Иконофором при обряде был малолетний сын князя Вяземского, живой свидетель происходившего, многоуважаемый князь Павел Петрович, а родитель его и другое близкое по чувствам к Александру Сергеевичу лицо, Павел Воинович Нащокин, уехав прежде новобрачных, встретили Пушкиных с образом на новой квартире молодой четы.
Наталья Николаевна очаровала всех простотою обращения, приветливостью и ровным характером, не говоря уже о редкой наружной красоте. В Петербурге, куда новобрачные прибыли весной, все отнеслись к ней сочувственно, а воспетая слепцом поэтом И.И. Козловым графиня Фикельмон [123] , встретившая новобрачных в Царском Селе, описывает их в письме от 25 мая князю Петру Андреевичу Вяземскому следующим образом:
«Жена Пушкина – прекрасное создание, но это меланхолическое и тихое выражение похоже на предчувствие несчастия. Физиономии мужа и жены не предсказывают ни спокойствия, ни тихой радости в будущем: у Пушкина видны все порывы страстей, у жены – вся меланхолия отречения от себя».
По словам моей матери, графиня Фикельмон далека была от всякого сочувствия к Пушкину, что доказала как нельзя лучше в последний год его жизни, о чем и скажу в своем месте.

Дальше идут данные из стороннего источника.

theorem only_enqueueResv {m : Nat} {a s : State} (x1 x2) (hm : 0x20000400430040080 ||| m = m) (h : Only m a s) : Only m a (State.enqueueResv s x1 x2).1 := by
  unfold State.enqueueResv
  try dsimp only
  repeat' first
    | (with_reducible first
        | assumption | (intro _; try dsimp only) | apply only_push | apply only_bump | apply only_countF
        | apply only_ite | (apply only_ite_snd <;> try dsimp only) | (apply only_ite_fst <;> try dsimp only)
        | refine only_snd ‹_ = (_, _)› ?_ | refine only_fst ‹_ = (_, _)› ?_ | refine only_trd ‹_ = (_, _, _)› ?_
        | refine only_fth ‹_ = (_, _, _, _)› ?_ | (split; all_goals try dsimp only))
    | exact mask_trans rfl hm | exact mask_trans (fieldMask_all _) (mask_trans rfl hm)
    | exact mask_trans (ctrMask_all _) (mask_trans rfl hm)

theorem only_popHead {m : Nat} {a s : State} (x1 x2) (hm : 0x400430040080 ||| m = m) (h : Only m a s) : Only m a (State.popHead s x1 x2) := by
  unfold State.popHead
  try dsimp only
  repeat' first
    | (with_reducible first
        | assumption | (intro _; try dsimp only) | apply only_addEnts | apply only_setQueue | apply only_ite
        | (split; all_goals try dsimp only))
    | exact mask_trans rfl hm

theorem only_unplace {m : Nat} {a s : State} (x1) (hm : 0x40000 ||| m = m) (h : Only m a s) : Only m a (State.unplace s x1) := by
  unfold State.unplace
  try dsimp only
  repeat' first
    | with_reducible exact Or.inr rfl
    | (with_reducible first
        | assumption | (intro _; try dsimp only) | apply only_set_tmg | (apply only_mk (e33 := rfl)))
    | exact bit_of hm rfl | exact Or.inl (bit_of hm rfl) | exact Or.inr rfl | exact mask_trans rfl hm

theorem only_cutPort {m : Nat} {a s : State} (x1) (hm : 0x10000200430020880 ||| m = m) (h : Only m a s) : Only m a (State.cutPort s x1) := by
  unfold State.cutPort
  try dsimp only
  repeat' first
    | with_reducible exact Or.inr rfl
    | (with_reducible first
        | assumption | (intro _; try dsimp only) | apply only_endReplica | apply only_ite
        | (apply only_foldl; intro s x hs; try dsimp only) | (apply only_foldl_snd; intro c s x hs; try dsimp only)
        | (apply only_foldl_fst; intro c s x hs; try dsimp only)
        | (apply only_foldl_trd; intro c d s x hs; try dsimp only) | refine only_snd ‹_ = (_, _)› ?_
        | refine only_fst ‹_ = (_, _)› ?_ | refine only_trd ‹_ = (_, _, _)› ?_ | refine only_fth ‹_ = (_, _, _, _)› ?_
        | (split; all_goals try dsimp only) | apply only_set_prt | (apply only_mk (e33 := rfl)))
    | exact bit_of hm rfl | exact Or.inl (bit_of hm rfl) | exact Or.inr rfl | exact mask_trans rfl hm

theorem only_cutReplicas {m : Nat} {a s : State} (x1) (hm : 0x10400600430060880 ||| m = m) (h : Only m a s) : Only m a (State.cutReplicas s x1).1 := by
  unfold State.cutReplicas
  try dsimp only
  repeat' first
    | with_reducible exact Or.inr rfl
    | (with_reducible first
        | assumption | (intro _; try dsimp only) | apply only_endReplica | apply only_addEnts | apply only_bump
        | apply only_ite | (apply only_ite_snd <;> try dsimp only) | (apply only_ite_fst <;> try dsimp only)
        | (apply only_foldl; intro s x hs; try dsimp only) | (apply only_foldl_snd; intro c s x hs; try dsimp only)
        | (apply only_foldl_fst; intro c s x hs; try dsimp only)
        | (apply only_foldl_trd; intro c d s x hs; try dsimp only) | refine only_snd ‹_ = (_, _)› ?_
        | refine only_fst ‹_ = (_, _)› ?_ | refine only_trd ‹_ = (_, _, _)› ?_ | refine only_fth ‹_ = (_, _, _, _)› ?_
        | (split; all_goals try dsimp only) | apply only_set_prt | apply only_set_tmg | (apply only_mk (e33 := rfl)))
    | exact bit_of hm rfl | exact Or.inl (bit_of hm rfl) | exact Or.inr rfl | exact mask_trans rfl hm
    | exact mask_trans (ctrMask_all _) (mask_trans rfl hm)

theorem only_dropOffered {m : Nat} {a s : State} (x1 x2) (hm : 0x10400620430062a80 ||| m = m) (h : Only m a s) : Only m a (State.dropOffered s x1 x2).1 := by
  unfold State.dropOffered
  try dsimp only
  repeat' first
    | with_reducible exact Or.inr rfl
    | (with_reducible first
        | assumption | (intro _; try dsimp only) | apply only_cutReplicas | apply only_delPkt | apply only_dropPkt
        | apply only_ite | (apply only_ite_snd <;> try dsimp only) | (apply only_ite_fst <;> try dsimp only)
        | refine only_snd ‹_ = (_, _)› ?_ | refine only_fst ‹_ = (_, _)› ?_ | refine only_trd ‹_ = (_, _, _)› ?_
        | refine only_fth ‹_ = (_, _, _, _)› ?_ | (split; all_goals try dsimp only) | apply only_set_prt
        | (apply only_mk (e33 := rfl)))
    | exact bit_of hm rfl | exact Or.inl (bit_of hm rfl) | exact Or.inr rfl | exact mask_trans rfl hm

theorem only_setPre {m : Nat} {a s : State} (x1 x2) (hm : 0x8000000000 ||| m = m) (h : Only m a s) : Only m a (State.setPre s x1 x2) := by
  unfold State.setPre
  try dsimp only
  repeat' first
    | (with_reducible first
        | assumption | (intro _; try dsimp only) | apply only_setB | apply only_setN | apply only_ite
        | (split; all_goals try dsimp only))
    | exact mask_trans rfl hm | exact mask_trans (fieldMask_all _) (mask_trans rfl hm)

theorem only_linkDown {m : Nat} {a s : State} (x1) (hm : 0x10400628430062a80 ||| m = m) (h : Only m a s) : Only m a (State.linkDown s x1) := by
  unfold State.linkDown
  try dsimp only
  repeat' first
    | (with_reducible first
        | assumption | (intro _; try dsimp only) | apply only_dropOffered | apply only_cutPort | apply only_setPre
        | apply only_setB | apply only_raise | apply only_ite | (apply only_ite_snd <;> try dsimp only)
        | (apply only_ite_fst <;> try dsimp only) | refine only_snd ‹_ = (_, _)› ?_ | refine only_fst ‹_ = (_, _)› ?_
        | refine only_trd ‹_ = (_, _, _)› ?_ | refine only_fth ‹_ = (_, _, _, _)› ?_
        | (split; all_goals try dsimp only))
    | exact mask_trans rfl hm | exact mask_trans (evMask_all _) (mask_trans rfl hm)
    | exact mask_trans (fieldMask_all _) (mask_trans rfl hm) | apply mask_or

end Sys2Proof.Machine
end

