theorem only_enterMode {m : Nat} {a s : State} (x1) (hm : 0xffffffffffffffffff ||| m = m) (h : Only m a s) : Only m a (State.enterMode s x1) := by
  unfold State.enterMode
  try dsimp only
  repeat' first
    | (with_reducible first
        | exact lease_same rfl rfl | exact fun _ => leaseFits_none (by decide) | exact leaseFits_modEnd _
        | exact leaseFits_modGrant _ _ _ | exact fun _ => leaseFits_modEnter _ _)
    | with_reducible exact Or.inr rfl
    | (with_reducible first
        | assumption | (intro _; try dsimp only) | apply only_leaseLeaves | apply only_modeChanged
        | apply only_onEnter | apply only_set_mod | (apply only_mk (e33 := rfl)))
    | exact bit_of hm rfl | exact Or.inl (bit_of hm rfl)
    | (refine Or.inl ⟨bit_of hm rfl, ?_⟩; with_reducible first | exact lease_same rfl rfl | exact fun _ => leaseFits_none (by decide) | exact leaseFits_modEnd _ | exact leaseFits_modGrant _ _ _ | exact fun _ => leaseFits_modEnter _ _)
    | exact Or.inr rfl | exact mask_trans rfl hm

theorem only_fatalCleared {m : Nat} {a s : State} (hm : 0x2000000014 ||| m = m) (h : Only m a s) : Only m a (State.fatalCleared s) := by
  unfold State.fatalCleared
  try dsimp only
  repeat' first
    | (with_reducible first
        | exact fuse_same rfl | exact fusesKept_put _ _ _ | exact fusesKept_flags _ _)
    | with_reducible exact Or.inr rfl
    | (with_reducible first
        | assumption | (intro _; try dsimp only) | apply only_evalFatal | apply only_set_fus
        | (apply only_mk (e33 := rfl)))
    | exact bit_of hm rfl | exact Or.inl (bit_of hm rfl)
    | (refine Or.inl ⟨bit_of hm rfl, ?_⟩; with_reducible first | exact fuse_same rfl | exact fusesKept_put _ _ _ | exact fusesKept_flags _ _)
    | exact Or.inr rfl | exact mask_trans rfl hm

end Sys2Proof.Machine
end

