theorem only_tripCheck {m : Nat} {a s : State} (x1) (hm : 0xffffffffffffffffff ||| m = m) (h : Only m a s) : Only m a (State.tripCheck s x1) := by
  unfold State.tripCheck
  try dsimp only
  repeat' first
    | with_reducible exact Or.inr rfl
    | (with_reducible first
        | assumption | (intro _; try dsimp only) | apply only_dormantStart | apply only_raise | apply only_ite
        | (split; all_goals try dsimp only) | apply only_set_boot | (apply only_mk (e33 := rfl)))
    | exact bit_of hm rfl | exact Or.inl (bit_of hm rfl) | exact Or.inr rfl | exact mask_trans rfl hm
    | exact mask_trans (evMask_all _) (mask_trans rfl hm) | apply mask_or

end Sys2Proof.Machine
end

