theorem only_execWarmReset {m : Nat} {a s : State} (x0) (hm : 0xffffffffffffffffff ||| m = m) (h : Only m a s) : OnlyR m a (execWarmReset x0 s) := by
  unfold execWarmReset
  try dsimp only
  repeat' first
    | (with_reducible first
        | assumption | (intro _; try dsimp only) | apply onlyR_next | apply only_warmPulse | apply only_draw
        | apply only_ite | (apply only_ite_snd <;> try dsimp only) | (apply only_ite_fst <;> try dsimp only)
        | apply onlyR_ite | refine only_snd ‹_ = (_, _)› ?_ | refine only_fst ‹_ = (_, _)› ?_
        | refine only_trd ‹_ = (_, _, _)› ?_ | refine only_fth ‹_ = (_, _, _, _)› ?_
        | (split; all_goals try dsimp only))
    | exact mask_trans rfl hm

theorem only_leaseRefuse {m : Nat} {a s : State} (x1 x2) (hm : 0x1ffffc10000080 ||| m = m) (h : Only m a s) : Only m a (State.leaseRefuse s x1 x2) := by
  unfold State.leaseRefuse
  try dsimp only
  repeat' first
    | (with_reducible first
        | assumption | (intro _; try dsimp only) | apply only_raise | apply only_setN)
    | exact mask_trans rfl hm | exact mask_trans (evMask_all _) (mask_trans rfl hm)
    | exact mask_trans (fieldMask_all _) (mask_trans rfl hm) | apply mask_or

theorem only_claimLose {m : Nat} {a s₀ s : State} (x1 x3) (hm : 0x1ffffc10000080 ||| m = m) (h : Only m a s) : Only m a (State.claimLose s₀ x1 s x3) := by
  unfold State.claimLose
  exact only_ite h (only_leaseRefuse _ _ (mask_trans rfl hm) h)

theorem only_drainEnd {m : Nat} {a s : State} (hm : 0xffffffffffffffffff ||| m = m) (h : Only m a s) : Only m a (State.drainEnd s) := by
  unfold State.drainEnd
  try dsimp only
  repeat' first
    | (with_reducible first
        | exact lease_same rfl rfl | exact fun _ => leaseFits_none (by decide) | exact leaseFits_modEnd _
        | exact leaseFits_modGrant _ _ _ | exact fun _ => leaseFits_modEnter _ _)
    | with_reducible exact Or.inr rfl
    | (with_reducible first
        | assumption | (intro _; try dsimp only) | apply only_dormantStart | apply only_enterMode
        | (split; all_goals try dsimp only) | apply only_set_mod | apply only_set_swc | (apply only_mk (e33 := rfl)))
    | exact bit_of hm rfl | exact Or.inl (bit_of hm rfl)
    | (refine Or.inl ⟨bit_of hm rfl, ?_⟩; with_reducible first | exact lease_same rfl rfl | exact fun _ => leaseFits_none (by decide) | exact leaseFits_modEnd _ | exact leaseFits_modGrant _ _ _ | exact fun _ => leaseFits_modEnter _ _)
    | exact Or.inr rfl | exact mask_trans rfl hm

theorem only_leaseFenced {m : Nat} {a s : State} (x1) (hm : 0x10000430000080 ||| m = m) (h : Only m a s) : Only m a (State.leaseFenced s x1) := by
  unfold State.leaseFenced
  try dsimp only
  repeat' first
    | (with_reducible first
        | assumption | (intro _; try dsimp only) | apply only_fenced | apply only_setN)
    | exact mask_trans rfl hm | exact mask_trans (fieldMask_all _) (mask_trans rfl hm)

theorem only_reqCancel {m : Nat} {a s : State} (hm : 0xffffffffffffffffff ||| m = m) (h : Only m a s) : Only m a (State.reqCancel s) := by
  unfold State.reqCancel
  try dsimp only
  repeat' first
    | (with_reducible first
        | assumption | (intro _; try dsimp only) | apply only_enterMode | apply only_modeRefused | apply only_ite
        | (split; all_goals try dsimp only))
    | exact mask_trans rfl hm

theorem only_startDrain {m : Nat} {a s : State} (x1) (hm : 0xffffffffffffffffff ||| m = m) (h : Only m a s) : Only m a (State.startDrain s x1) := by
  unfold State.startDrain
  try dsimp only
  repeat' first
    | (with_reducible first
        | exact lease_same rfl rfl | exact fun _ => leaseFits_none (by decide) | exact leaseFits_modEnd _
        | exact leaseFits_modGrant _ _ _ | exact fun _ => leaseFits_modEnter _ _)
    | with_reducible exact Or.inr rfl
    | (with_reducible first
        | assumption | (intro _; try dsimp only) | apply only_enterMode | apply only_set_mod | apply only_set_boot
        | (apply only_mk (e33 := rfl)))
    | exact bit_of hm rfl | exact Or.inl (bit_of hm rfl)
    | (refine Or.inl ⟨bit_of hm rfl, ?_⟩; with_reducible first | exact lease_same rfl rfl | exact fun _ => leaseFits_none (by decide) | exact leaseFits_modEnd _ | exact leaseFits_modGrant _ _ _ | exact fun _ => leaseFits_modEnter _ _)
    | exact Or.inr rfl | exact mask_trans rfl hm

Пушкин, за месяц до отъезда с женой из Москвы, просил П.А. Плетнева приискать ему дачу в Царском Селе, куда и положил переселиться после возвращения в Петербург и свидания с родными.
В первых числах мая Александр Сергеевич приехал и на другой день явился с супругой к своей, как он выражался, «старшей».
Свидание между братом и сестрой было, как мне рассказала мать, самое трогательное; брат в подробности сообщил ей все с ним случившееся в течение отсутствия, во время которого он писал Ольге Сергеевне не более трех или четырех раз, и то лишь несколько строк. Мать, попрекнув его молчанием, заметила, что ревнует его сильно к Плетневу.
– Если писал Плетневу, – отвечал дядя, – значит, писал вместе с этим и тебе; ведь знаю, что Плетнев посещал тебя часто и все рассказывал. Зачем же писать мне было два раза одно и то же? К тому же Плетнев мой первый друг, от которого ничего не скрываю; он занимается и моими делами.
Тут дядя объявил сестре, что он остановился по-прежнему в Демутовой гостинице, но, не теряя времени, переезжает на днях в Царское, где будут жить и «старики»; Александр Сергеевич убеждал сестру к нему переехать, к его просьбам присоединилась и Наталья Николаевна, но Ольга Сергеевна отвечала, что решительно не хочет их стеснять.
Отъезд молодых в Царское состоялся 25 мая. Сергей Львович и Надежда Осиповна хотели в июне перебраться туда же, а мать осталась в городе.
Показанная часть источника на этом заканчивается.